In its annual State of the Air report card released Wednesday, the Lung Association gave Suffolk an "F" for the 13th year in a row for ozone, the primary ingredient in smog.

Nassau County doesn't measure ozone but adjacent Queens County does and received a "D."

"There's very little question in my mind residents in Nassau County are breathing very unhealthy air. The question is how bad is it?" said Michael Seilback, of the American Lung Association of the Northeast.

In 2011, Suffolk monitors recorded 33 days of unhealthy ozone levels for sensitive groups, such as young children and asthmatics. In 2010, 34 days exceeded federal standards.

Ozone, a gas, forms when emissions from factory and power-plant smokestacks and car and truck tailpipes react with sunlight. Inhaling the pollution can cause wheezing, shortness of breath and chest pains, said Luis Rodriguez, a pediatric pulmonologist in Brooklyn and a Lung Association board member. He likened ozone exposure to "a sunburn on the lungs."

While Suffolk's failing ozone grade hasn't changed, air quality in some areas in New York has improved. In 2010, 16 of the 34 counties where the gas is measured got an "F." Only six counties flunked that test last year, the report found.

The report also graded levels of particle pollution, based on data from 2008 to 2010. Those pollutants range from ash and soot to exhaust, chemicals and metals, and can cause serious health problems including cancer.

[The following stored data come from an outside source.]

-- ==== Sys2Proof/Syntax.lean ====
section
/-! DEFINITION. The instructions and steps of the device: one constructor for each row of the opcode table.
179 of them are instruction words (R33), with the operand codes that the word holds; the rest are the indivisible
steps that no word encodes (95_what_each_step_holds), with the operands that name what they act on. A step of a queue
(a packet, a transfer, a store-path entry, an announcement) names none: it acts on the item that the state selects.
Constructors with operands come first, in the table's order, then those with none. -/

namespace Sys2Proof

/-- Where an uncorrectable error strikes (R198, R242, R411). -/
inductive ErrSite where
  | register (team lane reg : Nat)      -- register file, R198
  | teamState (team : Nat)              -- team-state store
  | coreStore (loc : Nat)               -- core store or operand buffer, the 8 bytes that hold `loc`
  | l1Clean (core line : Nat)           -- a clean L1 line
  | l1Dirty (core line : Nat)           -- a dirty L1 line
  | arithmetic (team : Nat) (again : Bool)  -- residue mismatch; `again`: the retry mismatched too
  | accumulator (core tile elem : Nat)  -- SECDED error, R242
  | strip (core : Nat)                  -- the strip in progress on a core's engine: its second residue mismatch, R242
  | unattributed (core : Nat)           -- a fault of no one team, R198
  | tier (pa : Nat)                     -- a poisoned response of a second-tier port, R377
deriving DecidableEq, Repr

/-- What the patrol scrubber finds at a location (R375). -/
inductive ScrubFound where
  | clean | correctable | uncorrectable
deriving DecidableEq, Repr

/-- The units that run as lockstep duplicates (R411). -/
inductive LockUnit where
  | distributor
  | spindle (core eng : Nat)
deriving DecidableEq, Repr

/-- The shadow counts a slice compares at the end of an epoch (R334): gains and losses of one way more or less. -/
structure CarveCounts where
  scratchGain : Nat
  cacheLoss : Nat
  cacheGain : Nat
  scratchLoss : Nat
deriving DecidableEq, Repr

/-- A fabric packet as received (R419): header, payload, and whether SECDED could correct the header. -/
structure Packet where
  hdr : BitVec 128
  payload : List Byte
  headerOk : Bool
deriving DecidableEq, Repr

/-- A fabric flit as received (R416): header, packets of the payload, what a resync or fence payload restates, and
whether the CRC held after FEC. -/
structure Flit where
  hdr : DWord
  packets : List Packet
  restate : List Nat
  crcOk : Bool
deriving DecidableEq, Repr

Suffolk earned an acceptable "B" grade for particle pollution last year, down from an "A" in 2010. Nassau received a "B" both years.

Nationally, 127 million Americans live in counties with poor air quality, said air quality expert Janice E. Nolen, who authored the report. Of those, 3.2 million are New Yorkers.

Areas with heavy traffic tend to have high levels of pollution, though faraway places with coal-fired power plants contribute.

"It's a mixture of both pollution that's being produced locally and blowing over from the Midwest," Seilback said.

To reduce pollution, the Lung Association urges residents to drive less, cut electricity use and avoid burning wood or trash.

Advocates say another threat is the proposed Gasoline Regulation Act of 2012, which would delay tougher tailpipe emission standards.